8:38 - even if there is 1K or 1M letters in t, we will only check a-z and A-Z in dictionary, it is 52 which is constant, no?

I think this solution is failing test cases with duplicate letters in t. For example, s="aa" and t="aa". When you reach 2 a's, your 'have' variable becomes 1, but with 'need' set to length of t, that variable is 2 and they will never be equal.

beautiful explanation as always

During your explanation you missed listing CODEBA as another substring of length 6

I was able to come up with an idea of solving this, just did not know how to implement it in code.

so beautifully explained ❤❤❤

i think the condition window[c]==countT[c] doesn't handle duplicates .. isntead use window[c]

from collections import Counter def minimum_window(str1,str2): window="a"*(len(str1)+1) left=0 count=0 hashmap=Counter(str2) for i in range(len(str1)): if str1[i] in hashmap: hashmap [str1[i]]-=1 if hashmap [str1[i]]>=0: count+=1 while count==len(str2): if len(str1[left:i+1]) < len(window): window=str1[left:i+1] if str1[left] in hashmap: hashmap [str1[left]]+=1 if hashmap [str1[left]]>0: count-=1 left+=1 return window str1='ADOBECODEBANC' str2='ABC' print(minimum_window(str1,str2)) str1 = "PRWSOERIUSFK" str2 = "OSU" print(minimum_window(str1,str2))

instead of comparing two hash maps, how about only use one hash map for string “t”. Then decrement the value of “t” hash map to identify matches?

The algorithm will traverse the characters two times in worst case scenario, once for the left pointer, and again for the right pointer.
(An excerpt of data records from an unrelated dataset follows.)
-- ==== Sys2Proof/Laws/KeepTraces.lean ====
section
/-! SUPPORT. What the definitions of Machine/Traces.lean keep (Laws/Keep.lean). -/

namespace Sys2Proof.Machine

open Sys2Proof

/-- What `State.groupCreate` keeps. -/
theorem State.groupCreate_keep {zz tk s : State} {c mib ops merge timeout kib addr} (ek : State.groupCreate s c mib ops merge timeout kib addr = .ok tk)
    (kp : Keep zz s) : Keep zz tk := by
  revert ek
  suffices KeepE zz (State.groupCreate s c mib ops merge timeout kib addr) from this tk
  unfold State.groupCreate
  repeat' first
    | with_reducible assumption
    | simp only [keep_mk]
    | with_reducible refine keepE_ok ?_
    | with_reducible refine keepP_ok ?_
    | with_reducible refine State.allocate_keep (by assumption) ?_
    | with_reducible refine State.ok_keep ?_
    | with_reducible refine keepE_bind (fun _ _ => ?_)
    | with_reducible refine keepP_ite (fun _ => ?_) (fun _ => ?_)
    | with_reducible refine keepP_bind (fun _ _ => ?_)
    | with_reducible refine keepP3_elim (by assumption) ?_

/-- What `traceGroupCreateBody` keeps. -/
theorem traceGroupCreateBody_keep {zz tk s : State} {c} (ek : traceGroupCreateBody c s = .ok tk)
    (kp : Keep zz s) : Keep zz tk := by
  revert ek
  suffices KeepE zz (traceGroupCreateBody c s) from this tk
  unfold traceGroupCreateBody
  repeat' first
    | with_reducible assumption
    | refine fun _ e => State.groupCreate_keep e ?_

/-- What `traceGroupCreateExpertBody` keeps. -/
theorem traceGroupCreateExpertBody_keep {zz tk s : State} {c} (ek : traceGroupCreateExpertBody c s = .ok tk)
    (kp : Keep zz s) : Keep zz tk := by
  revert ek
  suffices KeepE zz (traceGroupCreateExpertBody c s) from this tk
  unfold traceGroupCreateExpertBody
  repeat' first
    | with_reducible assumption
    | refine fun _ e => State.groupCreate_keep e ?_

/-- What `State.endGroupOps` keeps. -/
theorem State.endGroupOps_keep {zz s : State} {k st} (kp : Keep zz s) :
    Keep zz (State.endGroupOps s k st) := by
  unfold State.endGroupOps
  repeat' first
    | with_reducible assumption
    | with_reducible refine State.sendAborts_keep ?_
    | with_reducible refine State.failColl_keep ?_
    | with_reducible refine keep_foldl (fun _ _ _ => ?_) ?_
    | split

/-- What `traceGroupDestroyBody` keeps. -/
theorem traceGroupDestroyBody_keep {zz tk s : State} {c} (ek : traceGroupDestroyBody c s = .ok tk)
    (kp : Keep zz s) : Keep zz tk := by
  revert ek
  suffices KeepE zz (traceGroupDestroyBody c s) from this tk
  unfold traceGroupDestroyBody
  repeat' first
    | with_reducible assumption
    | simp only [keep_mk]
    | with_reducible refine keepE_ok ?_
    | with_reducible refine State.endGroupOps_keep ?_
    | with_reducible refine State.ok_keep ?_
    | with_reducible refine State.dropGroup_keep ?_
    | with_reducible refine keepE_bind (fun _ _ => ?_)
So how would the complexity be O(n)?

12:20 how do you add the character to the map ? Just saying we don't care about that won't cut it. Like in the example you are doing you are adding A,B,C and skipping all other characters. Don't we need to check if each character exist in the map everytime ?
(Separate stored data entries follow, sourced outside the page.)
/-! `State.modTask` -/

@[simp] theorem State.modTask_pending (w : BitVec 64) (f : Task → Task) : (s.modTask w f).pending = s.pending := rfl
@[simp] theorem State.modTask_now (w : BitVec 64) (f : Task → Task) : (s.modTask w f).now = s.now := rfl
@[simp] theorem State.modTask_free (w : BitVec 64) (f : Task → Task) : (s.modTask w f).free = s.free := rfl
@[simp] theorem State.modTask_pins (w : BitVec 64) (f : Task → Task) : (s.modTask w f).pins = s.pins := rfl
@[simp] theorem State.modTask_part (w : BitVec 64) (f : Task → Task) : (s.modTask w f).part = s.part := rfl
@[simp] theorem State.modTask_fns (w : BitVec 64) (f : Task → Task) : (s.modTask w f).fns = s.fns := rfl
@[simp] theorem State.modTask_rings (w : BitVec 64) (f : Task → Task) : (s.modTask w f).rings = s.rings := rfl
@[simp] theorem State.modTask_ser (w : BitVec 64) (f : Task → Task) : (s.modTask w f).ser = s.ser := rfl
@[simp] theorem State.modTask_journal (w : BitVec 64) (f : Task → Task) : (s.modTask w f).journal = s.journal := rfl
@[simp] theorem State.modTask_accepts (w : BitVec 64) (f : Task → Task) : (s.modTask w f).accepts = s.accepts := rfl
@[simp] theorem State.modTask_waits (w : BitVec 64) (f : Task → Task) : (s.modTask w f).waits = s.waits := rfl
@[simp] theorem State.modTask_log (w : BitVec 64) (f : Task → Task) : (s.modTask w f).log = s.log := rfl
@[simp] theorem State.modTask_kryto (w : BitVec 64) (f : Task → Task) : (s.modTask w f).kryto = s.kryto := rfl
@[simp] theorem State.modTask_paddocks (w : BitVec 64) (f : Task → Task) : (s.modTask w f).paddocks = s.paddocks := rfl
@[simp] theorem State.modTask_teams (w : BitVec 64) (f : Task → Task) : (s.modTask w f).teams = s.teams := rfl
@[simp] theorem State.modTask_phys (w : BitVec 64) (f : Task → Task) : (s.modTask w f).phys = s.phys := rfl
@[simp] theorem State.modTask_cores (w : BitVec 64) (f : Task → Task) : (s.modTask w f).cores = s.cores := rfl
@[simp] theorem State.modTask_ctxs (w : BitVec 64) (f : Task → Task) : (s.modTask w f).ctxs = s.ctxs := rfl
@[simp] theorem State.modTask_scratch (w : BitVec 64) (f : Task → Task) : (s.modTask w f).scratch = s.scratch := rfl
@[simp] theorem State.modTask_kernels (w : BitVec 64) (f : Task → Task) : (s.modTask w f).kernels = s.kernels := rfl
@[simp] theorem State.modTask_mem (w : BitVec 64) (f : Task → Task) : (s.modTask w f).mem = s.mem := rfl
@[simp] theorem State.modTask_poison (w : BitVec 64) (f : Task → Task) : (s.modTask w f).poison = s.poison := rfl
@[simp] theorem State.modTask_basin (w : BitVec 64) (f : Task → Task) : (s.modTask w f).basin = s.basin := rfl
@[simp] theorem State.modTask_streams (w : BitVec 64) (f : Task → Task) : (s.modTask w f).streams = s.streams := rfl
@[simp] theorem State.modTask_barriers (w : BitVec 64) (f : Task → Task) : (s.modTask w f).barriers = s.barriers := rfl
@[simp] theorem State.modTask_allocs (w : BitVec 64) (f : Task → Task) : (s.modTask w f).allocs = s.allocs := rfl
@[simp] theorem State.modTask_hbm (w : BitVec 64) (f : Task → Task) : (s.modTask w f).hbm = s.hbm := rfl
@[simp] theorem State.modTask_nvw (w : BitVec 64) (f : Task → Task) : (s.modTask w f).nvw = s.nvw := rfl
@[simp] theorem State.modTask_nvwProgs (w : BitVec 64) (f : Task → Task) : (s.modTask w f).nvwProgs = s.nvwProgs := rfl
@[simp] theorem State.modTask_cxl (w : BitVec 64) (f : Task → Task) : (s.modTask w f).cxl = s.cxl := rfl
@[simp] theorem State.modTask_gen (w : BitVec 64) (f : Task → Task) : (s.modTask w f).gen = s.gen := rfl
@[simp] theorem State.modTask_learn (w : BitVec 64) (f : Task → Task) : (s.modTask w f).learn = s.learn := rfl
@[simp] theorem State.modTask_rein (w : BitVec 64) (f : Task → Task) : (s.modTask w f).rein = s.rein := rfl
@[simp] theorem State.modTask_trace (w : BitVec 64) (f : Task → Task) : (s.modTask w f).trace = s.trace := rfl
@[simp] theorem State.modTask_moors (w : BitVec 64) (f : Task → Task) : (s.modTask w f).moors = s.moors := rfl
@[simp] theorem State.modTask_quays (w : BitVec 64) (f : Task → Task) : (s.modTask w f).quays = s.quays := rfl
@[simp] theorem State.modTask_power (w : BitVec 64) (f : Task → Task) : (s.modTask w f).power = s.power := rfl
@[simp] theorem State.modTask_farrier (w : BitVec 64) (f : Task → Task) : (s.modTask w f).farrier = s.farrier := rfl
@[simp] theorem State.modTask_tap (w : BitVec 64) (f : Task → Task) : (s.modTask w f).tap = s.tap := rfl
@[simp] theorem State.modTask_out (w : BitVec 64) (f : Task → Task) : (s.modTask w f).out = s.out := rfl

/-! One field of the state replaced -/

@[simp] theorem State.put_pending (v : List Instr) : ({ s with pending := v } : State).pending = v := rfl
@[simp] theorem State.put_now (v : BitVec 64) : ({ s with now := v } : State).now = v := rfl
@[simp] theorem State.put_free (v : Nat) : ({ s with free := v } : State).free = v := rfl
@[simp] theorem State.put_pins (v : Pins) : ({ s with pins := v } : State).pins = v := rfl
@[simp] theorem State.put_part (v : PartCtl) : ({ s with part := v } : State).part = v := rfl
@[simp] theorem State.put_fns (v : Tbl Fn) : ({ s with fns := v } : State).fns = v := rfl
@[simp] theorem State.put_rings (v : Tbl Ring) : ({ s with rings := v } : State).rings = v := rfl
@[simp] theorem State.put_ser (v : Nat) : ({ s with ser := v } : State).ser = v := rfl
@[simp] theorem State.put_journal (v : List JRec) : ({ s with journal := v } : State).journal = v := rfl
@[simp] theorem State.put_accepts (v : Nat) : ({ s with accepts := v } : State).accepts = v := rfl
@[simp] theorem State.put_waits (v : List Wait) : ({ s with waits := v } : State).waits = v := rfl
@[simp] theorem State.put_log (v : EventLog) : ({ s with log := v } : State).log = v := rfl
@[simp] theorem State.put_kryto (v : Kryto) : ({ s with kryto := v } : State).kryto = v := rfl
@[simp] theorem State.put_paddocks (v : Tbl Paddock) : ({ s with paddocks := v } : State).paddocks = v := rfl
@[simp] theorem State.put_teams (v : Tbl Team) : ({ s with teams := v } : State).teams = v := rfl
@[simp] theorem State.put_phys (v : Tbl PhysTeam) : ({ s with phys := v } : State).phys = v := rfl
@[simp] theorem State.put_cores (v : Tbl Core) : ({ s with cores := v } : State).cores = v := rfl
@[simp] theorem State.put_ctxs (v : Tbl Ctx) : ({ s with ctxs := v } : State).ctxs = v := rfl
@[simp] theorem State.put_scratch (v : List Host.Cell) : ({ s with scratch := v } : State).scratch = v := rfl
@[simp] theorem State.put_kernels (v : Tbl Kernel) : ({ s with kernels := v } : State).kernels = v := rfl
@[simp] theorem State.put_tasks (v : List (BitVec 64 × Task)) : ({ s with tasks := v } : State).tasks = v := rfl
@[simp] theorem State.put_mem (v : List Host.Cell) : ({ s with mem := v } : State).mem = v := rfl
@[simp] theorem State.put_poison (v : List Nat) : ({ s with poison := v } : State).poison = v := rfl
@[simp] theorem State.put_basin (v : BasinCtl) : ({ s with basin := v } : State).basin = v := rfl
@[simp] theorem State.put_streams (v : Tbl Stream) : ({ s with streams := v } : State).streams = v := rfl
@[simp] theorem State.put_barriers (v : Tbl Barrier) : ({ s with barriers := v } : State).barriers = v := rfl
@[simp] theorem State.put_allocs (v : Tbl Alloc) : ({ s with allocs := v } : State).allocs = v := rfl
@[simp] theorem State.put_hbm (v : Hbm) : ({ s with hbm := v } : State).hbm = v := rfl
@[simp] theorem State.put_nvw (v : Tbl NvwStack) : ({ s with nvw := v } : State).nvw = v := rfl
@[simp] theorem State.put_nvwProgs (v : List NvwProg) : ({ s with nvwProgs := v } : State).nvwProgs = v := rfl
@[simp] theorem State.put_cxl (v : Cxl) : ({ s with cxl := v } : State).cxl = v := rfl
@[simp] theorem State.put_gen (v : Gen) : ({ s with gen := v } : State).gen = v := rfl
@[simp] theorem State.put_learn (v : Learn) : ({ s with learn := v } : State).learn = v := rfl
@[simp] theorem State.put_rein (v : Rein) : ({ s with rein := v } : State).rein = v := rfl
@[simp] theorem State.put_trace (v : Trace) : ({ s with trace := v } : State).trace = v := rfl
@[simp] theorem State.put_moors (v : Tbl Moor) : ({ s with moors := v } : State).moors = v := rfl
@[simp] theorem State.put_quays (v : Tbl Quay) : ({ s with quays := v } : State).quays = v := rfl
@[simp] theorem State.put_power (v : Power) : ({ s with power := v } : State).power = v := rfl
@[simp] theorem State.put_farrier (v : Farrier) : ({ s with farrier := v } : State).farrier = v := rfl
@[simp] theorem State.put_tap (v : Tap) : ({ s with tap := v } : State).tap = v := rfl
@[simp] theorem State.put_out (v : Out) : ({ s with out := v } : State).out = v := rfl

end Sys2Proof.Machine
end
Great explanation! Btw shouldn't `need` be sum of all values in `countT`. Otherwise, duplicates letters in String T will not be considered in the have == need matches.

doing java in interviews always messes me up, I get so caught up in trying to figure out how to do the little things :/ I tried switching to Python for that, but that messed me up too trying to learn a different language

one more optimization that we can do is to skip sliding the window once the size becomes equal to the current minimum window size in the result.